I'm glad I didn't do it solely for the money, because I think revenues so far
works out to something around minimum wage. However, it was a pretty
satisfying challenge and I enjoyed every minute of it. I've gotten some great
feedback from people who have landed some great jobs, so it provides a sense
of fulfillment.

Like many others, I relied a lot on Nathan Barry's Authority
([http://nathanbarry.com/authority](http://nathanbarry.com/authority)) to
write this ebook, which I'd recommend if you're looking to do the same.

------
akg_67
I started PeerCube [https://www.peercube.com](https://www.peercube.com), an
online crowd-lending analytics and automation service, in 2012 as a side
project. In 2015, the service is managing more than $50 millions in retail
lender portfolios. We also do custom analysis for institutional lenders who
are managing over $500 million in crowd-lending investments. It is now full-
time work for my wife and I.

Most interesting aspect is that I have no professional background in finance
other than managing personal investment portfolio and a few finance courses
during MBA. Now I am working with hedge fund managers and financial
institutions on risk assessment and management, securitization, and valuations
that are considered highly technical and domain specific.

------
baccredited
I was lucky enough to be born with gifts that make me good at writing code. I
trade that coding ability for money. I invest that money in the S&P 500
(ticker VOO). I've been doing this a while and have invested about $900,000 to
date. The trailing 10 year return is about 8% per year. So let's call it
$72,000. $72,000 of passive income.

------
swissRF
Quotesy
([https://itunes.apple.com/app/id995278698](https://itunes.apple.com/app/id995278698))
brings the most memorable quotes from your favorite movies and TV shows to
your mobile device. Discover, revisit or save your favorite quotes.

• Features the best curated collection of memorable, funny, awesome, cute,
geeky, philosophical quotes from the best movies and TV shows

• Get bored no more, Quotesy brings amazing new content everyday to kill time
and cheer you up!

• Like quotes to build your awesome collection to revisit later or share with
your friends

• Share quote images and GIFs with friends or quote the text in your Facebook,
Twitter, Tumblr, Email, Pinterest, Instagram and even more.

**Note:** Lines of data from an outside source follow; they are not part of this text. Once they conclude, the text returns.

theorem witness_travelArrivals :
  (stPin 1 (some one1)).settlePool 1 = stPin 1 (some one1) ∧ (stPin 0 (some (pinOf (bufOf 5 9)))).settlePool 1 = stPin 0 (some (pinOf (bufOf 5 9)))
  ∧ (stPin 0 (some (pinOf (bufOf 5 9 false))) none 1).settlePool 1 = stPin 0 (some (pinOf (bufOf 5 9 false))) none 1
  ∧ (travPin 1).flying[0]? = some (hopOf 0 false) ∧ (travPin 1).flying[1]? = some { hopOf 1 true with src := 1 }
  ∧ (∀ o ∈ (travPin 1).flying.take 1, o.src = ({ hopOf 1 true with src := 1 } : HopRec).src → o.entry = 1 → o.core ≠ 0)
  ∧ ({ stPin 1 with link := { retraining := true } } : State).link.retraining = true ∧ { hopOf 0 false with die := 1 }.die ≠ (stPin 1).dieOf (hopOf 0 false).core
  ∧ (hopOf 0 false).die = (stPin 1).dieOf (hopOf 0 false).core ∧ (stPin 1).link.retraining = false ∧ ((stPin 1 (some one1)).core 0).pinned = some one1
  ∧ { bufOf 127 9 with waiting := [] }.threads.length < 128 ∧ (pinOf (bufOf 0 0) [hopOf 0 false]).arrivals = hopOf 0 false :: []
  ∧ (stPin 0 (some (pinOf (bufOf 0 0) [hopOf 0 false]))).settlePool 1 = stPin 0 (some (pinOf (bufOf 0 0) [hopOf 0 false]))
  ∧ ((stPin 0 (some (pinOf (bufOf 0 0) [hopOf 0 false]))).tryCore (lTrav).ctx 0 { groups := [(8, 64)] } []).isSome = true
  ∧ ({ stPin 0 (some (pinOf (bufOf 0 0) [hopOf 0 false])) with parts := [(31, { en := true, coreset := 3, paused := true })] }.tryCore (lTrav).ctx 0 { groups := [(8, 64)] } []) = none
  ∧ ((pinOf (bufOf 5 9)).buffers.find? fun b => b.entry = 1) = some (bufOf 5 9) ∧ (tTrav.entries[1]?).map (·.timeout) = some 9 ∧ (bufOf 5 9).threads ≠ [] ∧ (bufOf 5 8).age < 9
  ∧ (bufOf 0 0).threads = [] ∧ (bufOf 5 9 false).header = false ∧ bufferHeld (travPin 1) one1 + (hopOf 0 false).cap * (travPin 1).trsz ≤ 65536
  ∧ (∀ p, ((stPin 1).core 0).pinned = some p → p.launch ≠ 1) ∧ (stPin 1).usable 0 = true ∧ { stPin 1 with cores := [(0, { retired := true })] }.usable 0 = false :=
  by and_intros <;> first | decide +kernel | rfl | (intro p h; cases h)

theorem witness_travelReplicas :
  (stPin 0 (some (pinOf (bufOf 0 0) [] 4096)) none 6 true).settlePool 1 = stPin 0 (some (pinOf (bufOf 0 0) [] 4096)) none 6 true
  ∧ busiest ((stPin 0 (some (pinOf (bufOf 0 0) [] 4096))).replicas 1 0) = some 0 ∧ (∀ x ∈ (stPin 0 (some (pinOf (bufOf 0 0) [] 4096))).replicas 1 0, 4096 ≤ x.2.busy)
  ∧ tTrav.repl = true ∧ tTrav.hrec * (tTrav.laneEntries 0).length ≤ tTrav.free
  ∧ ((((stPin 0 (some one1)).participating 31 tTrav.cores).filter fun c => (kget (lTrav).pins c).isNone).filterMap fun c =>
      ((stPin 0 (some one1)).eligibleSpm 31 c (lTrav).recd.spm).map fun o => (c, o)) = [(1, 0)]
  ∧ (match (stPin 0 (some one1)).loadCode (lTrav).ctx { code := 0, size := 256, vregs := 8, sregs := 64 } with | (u, some code) => code.length = 32 && (kget u.cores 1).isSome | _ => false) = true
  ∧ (∃ x ∈ (stPin 0 (some one1) (some one1)).replicas 1 0, x.1 ≠ 0) ∧ (∀ x ∈ (stPin 0 (some one1)).replicas 1 0, x.1 = 0) ∧ one1.idle < 65536
  ∧ 65536 ≤ (pinOf (bufOf 0 0) [] 0 65536).idle ∧ (stPin 0 (some { one1 with buffers := [] })).replicaEmpty 0 { one1 with buffers := [] } = true ∧ (stPin 0 (some one1)).replicaEmpty 0 one1 = false
  ∧ (∃ r ∈ (travPin 1).flying, r.core = 0) ∧ (∀ r ∈ (travPin 0).flying, r.core ≠ 0) ∧ one1.retiring = false := by
  and_intros <;> first | decide +kernel | rfl

/-! ### The awls -/

/-- The awl of the slice of address 0x104000, which runs an invocation of PF0's context 0, with its registers; x8 is 8. -/
def sl : Nat := sliceOf 0x104008
def qAwl (reply : Option ReplyTo := none) (fwd : Nat := 0) : AwlRun :=
  { ev := { id := 1, code := 3, ctx := ctxKey 31 0, window := 0, va := 8, fwd := fwd, reply := reply }, image := [], owed := reply.isSome }
def awlOf (x : Sparse 32) (q : Option AwlRun := some qAwl) (budget : Nat := 9) : Awl := { x := x, pc := 16, budget := budget, run := q }
def stAwl (a : Awl) (n : Nat := sl) : State :=
  { memBase with cur := .awl n, awls := [(n, a)], lines := [(lineOf 0x104000, {})], ctxs := kset memBase.ctxs (ctxKey 31 0) { memBase.ctx (ctxKey 31 0) with pinquota := 1 }
                 parts := kset tiny.parts 31 { en := true, pinquota := 1 } }

theorem witness_awlRuns (x : Sparse 32) : AwlRuns (stAwl (awlOf x)) sl qAwl := ⟨rfl, rfl, by intro h; cases h⟩

theorem witness_awlLoadStore : 0x10000 ≤ (0x10000 + 0#32).toNat ∧ (0x10000 + 0x3FFC#32).toNat + 4 ≤ 0x14000 ∧ (stAwl (awlOf [(8, 0x10000)])).awl sl = awlOf [(8, 0x10000)]
  ∧ (awlOf [(8, 0x10000)]).reg 8 = 0x10000 := by refine ⟨by decide, by decide, rfl, by decide⟩

/-- How a side access goes: 0 with its address, 1 for a fault, else 2 and more for an abort. -/
def sideOf (s : State) (va : DWord) (write : Bool) : Nat × Nat × Bool :=
  match (s.sideAccess (ctxKey 31 0) va write).2 with | .ok pa unc => (0, pa, unc) | .fault => (1, 0, false) | .abort c => (2 + c, 0, false)

theorem witness_sideAccess :
  sideOf (stAwl (awlOf [(8, 8)])) (((0 : BitVec 16) ++ (awlOf [(8, 8)]).reg 8 : BitVec 48).signExtend 64) false = (0, 0x104008, false) ∧ sideOf (stAwl (awlOf [])) 8 true = (0, 0x104008, false)
  ∧ (sideOf (stAwl (awlOf [])) 0x1000 false).1 = 1 ∧ 2 ≤ (sideOf { stAwl (awlOf []) with poisoned := [lineOf 0x104008] } 8 false).1
  ∧ (stAwl (awlOf [])).far (sl / 24) 0x104008 = false ∧ ({ stAwl (awlOf []) with link := { retraining := true } } : State).far 1 0x104008 = true
  ∧ (stAwl (awlOf [])).heldByOther sl 0x104008 = false ∧ { stAwl (awlOf []) with heldLines := [(lineOf 0x104008, sl + 1)] }.heldByOther sl 0x104008 = true
  ∧ ((stAwl (awlOf [])).line? 0x104008).isSome = true ∧ sliceOf 0x104008 = sl ∧ sliceOf 0x104008 ≠ sl + 1 ∧ (stAwl (awlOf [])).heldLines = [] := by
  and_intros <;> first | decide +kernel | rfl
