-- ==== Sys2Proof/Machine/State.lean ====
section
/-!
DEFINITION. The state of the device as plain data: every piece of state the manual gives the machine, and the model's
own fields (agenda, tick, fresh, nextId, cur). `State.reset` is the machine right after reset.
-/
namespace Sys2Proof.Machine

/-- Why the machine stops. Both are raised where the manual says that nothing is there; stopping is safe. -/
inductive Fault where
  /-- Raised by the memory operations: a physical address of HBM at or above the capacity of R295, where no frame
  exists. Safe: the machine stops where the manual gives the access no effect. -/
  | noSuchFrame (addr : Nat)
  deriving DecidableEq, Repr

/-- What the model has no meaning for. -/
inductive Refusal where
  /-- Raised by the dispatch of an instruction without a meaning yet. Safe: nothing happens. -/
  | notModelled (mnemonic : String)
  deriving DecidableEq, Repr

/-- What a lane is (R23, R25). -/
inductive LaneKind where
  | ordinary | helper | empty
  deriving DecidableEq, Repr

/-- The block a lane is inside of, and the flags its header chose (R72, R75). -/
structure BlkPos where
  hdr : DWord
  len : Nat
  seta : BitVec 4
  setb : BitVec 4
  deriving DecidableEq, Repr

/-- A location: a byte of memory by its key, or a byte of a block's local store (R227). -/
inductive Loc where
  | mem (key : Nat)
  | ls (blk : Nat) (off : Nat)
  deriving DecidableEq, Repr

/-- A WAITC that has not completed (R141–R143): what it reads, the condition, and how it is watched. -/
structure Watch where
  va : DWord
  loc : Loc
  width : Nat
  signed : Bool
  cc : Nat
  cmp : DWord
  acq : Bool
  sys : Bool
  dest : Nat
  /-- the clock of the last read, for the lane that polls; none before the first read -/
  readAt : Option DWord
  /-- the read under way has asked for a software-managed sector afresh -/
  asked : Bool
  /-- the lane has been restored: it reads its word again at once (R143) -/
  again : Bool
  /-- its place in the lane's program order, and path A's operations of the same issue (R152) -/
  id : Nat
  after : Option (Nat × Nat)
  /-- holds counted for it (R214, R298, R356) -/
  counted : List Nat
  deriving DecidableEq, Repr

/-- Whether a lane may be selected (R27). -/
inductive Wait where
  | running
  /-- held at a reconvergence point (R30) -/
  | held
  | bar (b : Nat)
  | cbar (c : Nat)
  | waitc (w : Watch)
  /-- its path has issued, and its instruction waits for what path A of the same issue does first (R28, R152) -/
  | late
  /-- asleep until the core's z.clock reaches a value (R144) -/
  | sleep (till : DWord)
  deriving DecidableEq, Repr

/-- A lane whose escalation led here (R204): what it issued before an identity comes first. -/
structure Before where
  blk : Nat
  grp : Nat
  lane : Nat
  id : Nat
  deriving DecidableEq, Repr

/-- One lane (R42). -/
structure Lane where
  kind : LaneKind
  pc : DWord
  pos : Option BlkPos
  v : Cells 32
  p : BitVec 96
  x : Cells 32
  wait : Wait
  /-- the wait count W (R31) -/
  w : Nat
  cause : BitVec 8
  tval : DWord
  epc : DWord
  inHandler : Bool
  /-- RHDR (R345), with the fields of that block's header -/
  rhdr : DWord
  rpos : Option BlkPos
  /-- z.batch, and how often its count has wrapped (R268, R269) -/
  batch : Word
  wraps : Nat
  item : Word
  /-- the DONE bit (R192) -/
  done : Bool
  /-- the lanes that its frame comes from (R204) -/
  froms : List Before
  deriving DecidableEq, Repr
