-- ==== Sys2Proof/Machine/Caches.lean ====
section
/-!
DEFINITION. The caches' placement and next-use replacement (R216, R219–R224), the reverse map (R320), and the cached bytes
of software-managed pages (R218, R258). Coherent lines hold no bytes here: their latest bytes are those of memory.
-/
namespace Sys2Proof.Machine

/-! ### One cache -/

/-- A request as replacement sees it (R221). -/
structure CReq where
  tag : Nat
  asid : Nat
  set : Nat
  cls : Nat
  clock : Word
  owner : Nat
  ctx : Nat
  /-- the line's physical number -/
  line : Nat
  /-- a miss brings the line in -/
  alloc : Bool
  ways : Nat
  ownerMax : Nat
  /-- the most lines of classes 1–4 a context may hold (R224) -/
  cap : Option Nat
  /-- its translation, which a fill of an L1 keeps (R319); a hit takes it afresh where it was
  translated afresh -/
  leaf : LeafBits
  refill : Bool
  deriving DecidableEq, Repr

/-- The idle count at which an owner is aged to orphan (R221). -/
def maxIdle : Nat := 65536

/-- The entry of an owner; 0 is nobody: a free entry, and the owner of an orphan line. -/
def Cache.ownerEnt (c : Cache) (o : Nat) : Option Owner := if o = 0 then none else c.owners.find? fun e => e.owner == o

/-- The lines of an owner become orphan lines, for good (R221). -/
def Cache.orphan (c : Cache) (o : Nat) : Cache :=
  { c with lines := c.lines.map fun l => if l.owner == o then { l with owner := 0 } else l }

/-- An owner ends: its entry is free, its lines are orphan lines (R221). -/
def Cache.dropOwner (c : Cache) (o : Nat) : Cache :=
  { c.orphan o with owners := c.owners.map fun e => if e.owner == o then { e with owner := 0, idle := 0 } else e }

/-- The owners whose idle count has reached its end are gone before a request is judged (R221). -/
def Cache.expire (c : Cache) : Cache :=
  (c.owners.filter fun e => e.owner != 0 && decide (maxIdle ≤ e.idle)).foldl (fun k e => k.dropOwner e.owner) c

/-- Update the owner table for a request (R221); the flag says that a full table lost an owner. An instruction fetch has no
owner. -/
def Cache.seeOwner (c0 : Cache) (r : CReq) : Cache × Bool :=
  let c := c0.expire
  let fresh : Owner := { owner := r.owner, seen := r.clock, idle := 0, asid := r.ctx }
  let aged := c.owners.map fun e =>
    if e.owner == r.owner && r.owner != 0 then
      { e with seen := if 0 < (r.clock - e.seen).toInt then r.clock else e.seen, idle := 0, asid := r.ctx }
    else if e.owner == 0 then e else { e with idle := e.idle + 1 }
  if r.owner = 0 || (c.ownerEnt r.owner).isSome then ({ c with owners := aged }, false)
  else match aged.findIdx? fun e => e.owner == 0 with
    | some i => ({ c with owners := aged.set i fresh }, false)
    | none =>
      if aged.length < r.ownerMax then ({ c with owners := aged ++ [fresh] }, false)
      else
        let most := aged.foldl (fun m e => Nat.max m e.idle) 0
        match aged.findIdx? fun e => e.idle == most with
        | some i => ({ (c.orphan ((aged.map Owner.owner).getD i 0)) with owners := aged.set i fresh }, true)
        | none => ({ c with owners := aged }, false)

/-- The rank of a line as a victim (R222). -/
def Cache.rank (c : Cache) (l : CLine) : Nat :=
  if l.evictFirst then 0 else
  match l.deadline with
  | none => 3
  | some d =>
    match c.ownerEnt l.owner with
    | none => 1
    | some o => if (d - o.seen).toInt ≤ 0 then 1 else 2

/-- How far ahead of its owner's clock a line is due (R222). -/
def Cache.ahead (c : Cache) (l : CLine) : Int :=
  match l.deadline, c.ownerEnt l.owner with
  | some d, some o => (d - o.seen).toInt
  | _, _ => 0

/-- The first line goes before the second (R222). -/
def Cache.goesFirst (c : Cache) (a b : CLine) : Bool :=
  let ra := c.rank a
  let rb := c.rank b
  if ra ≠ rb then decide (ra < rb)
  else if ra = 2 ∧ c.ahead a ≠ c.ahead b then decide (c.ahead b < c.ahead a)
  else if ra = 3 ∧ a.stamp ≠ b.stamp then decide (a.stamp < b.stamp)
  else decide (a.way < b.way)

/-- The victim among lines (R222). -/
def Cache.victim (c : Cache) : List CLine → Option CLine
  | [] => none
  | l :: ls => match c.victim ls with
    | none => some l
    | some v => if c.goesFirst l v then some l else some v

/-- The lines counted for a context (R224). -/
def Cache.countedFor (c : Cache) (ctx : Nat) : Nat := (c.lines.filter fun l => l.counted == some ctx).length

/-- Set a line's fields from a request (R221), demoting it past the context's cap (R224); the flag says it was demoted. -/
def Cache.setFields (c : Cache) (r : CReq) (l : CLine) : CLine × Bool :=
  let near := decide (1 ≤ r.cls) && decide (r.cls ≤ 4)
  let past := near && l.counted != some r.ctx &&
    (match r.cap with | some k => decide (k ≤ c.countedFor r.ctx) | none => false)
  let cls := if past then r.cls + 1 else r.cls
  ({ l with
    evictFirst := cls == 15
    deadline := if 1 ≤ cls ∧ cls ≤ 14 then some (r.clock + BitVec.ofNat 32 (2 ^ cls)) else none
    owner := r.owner
    stamp := c.count
    counted := if near && !past && r.cap.isSome then some r.ctx else none
    demoted := past }, past)

/-- Whether a line is the one a request names. -/
def CReq.hits (r : CReq) (l : CLine) : Bool := l.tag == r.tag && l.asid == r.asid && l.set == r.set

/-- What a request did to a cache. -/
structure CDone where
  cache : Cache
  evicted : List CLine
  ownerLost : Bool
  demoted : Bool
  missed : Bool
  deriving DecidableEq, Repr

/-- Serve a request (R221, R222): a hit sets the line's fields, a miss may bring the line in. -/
def Cache.serve (c0 : Cache) (r : CReq) : CDone :=
  let o := c0.seeOwner r
  let c := { o.1 with count := o.1.count + 1 }
  match c.lines.find? r.hits with
  | some l =>
    let f := c.setFields r l
    let k1 := if r.refill then { f.1 with leaf := r.leaf } else f.1
    { cache := { c with lines := c.lines.map fun k => if r.hits k then k1 else k }
      evicted := [], ownerLost := o.2, demoted := f.2, missed := false }
  | none =>
    if !r.alloc || r.ways == 0 then
      { cache := c, evicted := [], ownerLost := o.2, demoted := false, missed := true }
    else
      let inSet := c.lines.filter fun l => l.set == r.set
      let free := (List.range r.ways).find? fun w => !inSet.any fun l => l.way == w
      let gone := match free with | some _ => none | none => c.victim inSet
      let way := match free, gone with | some w, _ => w | none, some v => v.way | none, none => 0
      let kept := { c with lines := c.lines.filter fun l => !(some l == gone) }
      let f := kept.setFields r
        { tag := r.tag, asid := r.asid, set := r.set, way := way, sectors := 0#4, evictFirst := false, deadline := none,
          owner := r.owner, stamp := 0, counted := none, demoted := false, presence := 0#64, frame := r.line,
          leaf := r.leaf }
      { cache := { kept with lines := kept.lines ++ [f.1] }
        evicted := gone.toList, ownerLost := o.2, demoted := f.2, missed := true }

/-! ### The caches of the device -/

/-- The keys of the caches in `State.caches`: the L1 of a core, an L2 slice of a die, the MSC of a memory die. -/
def l2Key (die slice : Nat) : Nat := 2048 + die * 384 + slice
def mscKey (md : Nat) : Nat := 2048 + 16 * 384 + md

/-- The L2 slice of a line, the same on every die (R216). -/
def sliceOf (line : Nat) : Nat :=
  let ln := line % 2 ^ 44
  ((ln % 65536) ^^^ (ln / 65536 % 65536) ^^^ (ln / 2 ^ 32 % 65536)) % 384

namespace State

def cache (s : State) (k : Nat) : Cache := s.caches.getD k Cache.init

def setCache (s : State) (k : Nat) (c : Cache) : State := { s with caches := s.caches.set k c }

/-- The L1 banks of a core (R53, R216). -/
def l1Banks (s : State) (core : Nat) : Nat :=
  ((List.range 32).filter fun b => bits (s.core core).bankrole (2 * b) 2 == 0).length

/-- Count what a request did (R221, R224). -/
def countServe (s : State) (die : Nat) (d : CDone) : State :=
  let s1 := if d.ownerLost then s.count die 7 else s
  if d.demoted then s1.count die 5 else s1

/-! ### Bytes of software-managed pages (R218, R258) -/

/-- The copy a cache holds of a sector: an L1 by its core, an L2 by 2048 + die. -/
def copyOf (s : State) (cache sector : Nat) : Option SwmCopy :=
  s.swm.find? fun c => c.cache == cache && c.sector == sector

def dropCopy (s : State) (cache sector : Nat) : State :=
  { s with swm := s.swm.filter fun c => !(c.cache == cache && c.sector == sector) }

def putCopy (s : State) (c : SwmCopy) : State :=
  { s.dropCopy c.cache c.sector with swm := c :: (s.dropCopy c.cache c.sector).swm }

/-- The bytes of a sector at its home. -/
def homeBytes (s : State) (sector : Nat) : List Byte := s.memBytes (64 * sector) 64

/-- Lay marked bytes over others. -/
def overlay (mask : DWord) (new old : List Byte) : List Byte :=
  old.mapIdx fun i b => if mask.getLsbD i then new.getD i b else b

/-- Rank of an HBM page's entry among those that name its channel, and how many do (R295). -/
def channelRank (s : State) (h : Nat) : Nat × Nat :=
  let c := s.hub.interleave.get h
  ((List.range h).countP fun i => s.hub.interleave.get i == c,
    (List.range 4096).countP fun i => s.hub.interleave.get i == c)

/-- The frame of an HBM page within its channel: q × k_c + rank (R295). -/
def channelFrame (s : State) (pa : Nat) : Nat :=
  let r := s.channelRank (interleaveIndex pa)
  pa / 2 ^ 24 * r.2 + r.1

/-- The set of the MSC a line falls in: PA[22:8] of its address inside its channel (R216, R295). -/
def mscSet (s : State) (line : Nat) : Nat :=
  let pa := line % 2 ^ 44 * 256
  (s.channelFrame pa * 4096 + pa % 4096) / 256 % 32768

/-- A sector as its home holds it: its latest bytes, but for what a slice has not delivered yet (R219, R244). -/
def atHomeBytes (s : State) (sector : Nat) : List Byte := (s.mesh.stale.get? sector).getD (s.homeBytes sector)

• Download the pics from Quotesy and share the awesomeness with your friends
And much much more…

------
yadakhov
[https://fantasysupercontest.com](https://fantasysupercontest.com)

The Las Vegas SuperContest is a largest NFL picks contest. Last year winner,
CH BALLERS, took home $726,000 in prize money and got a record of 76.1% win
percentage. (52.5% to break even in sports gambling for the uninitiated.)

The interesting thing about the SuperContest is that very contestants picks
are made public every Saturday and my site keep track of their picks and does
consensus analysis. This give users 1 days to act on the information.

I just released it 3 weeks ago for the start of this year NFL season. Not
really looking to monetize it yet, but traffic is increasing every day.

------
taprun
I'm earning passive income from a book I wrote on how to set a price for your
software... [http://taprun.com/pricing](http://taprun.com/pricing)

------
MattBearman
Just this month I've decided to try and take BugMuncher
([https://www.bugmuncher.com](https://www.bugmuncher.com)) from side project
to full time gig. I've given up my freelance work and been putting all my time
(and then some) into marketing and development.

I'm probably going to start blog series about the process if people are
interested?

------
illyism
Had some success with the Music Player for Reddit
([http://reddit.musicplayer.io/](http://reddit.musicplayer.io/)) this year.
Received good feedback from Reddit, Product Hunt and The Next Web. I'm not
doing this for profit so I only have about three figures in donations coming
in which cover the hosting and domain name costs.

------
pmbanugo
I'm planning on one because I'm currently working on some play around side-
projects for learning. Hoping to start one that I hope will earn me some money
soon, and I plan to build a small version of it 24 to 36 hours and show it to
my *intended customers, and also looking to start off another one before the
year ends.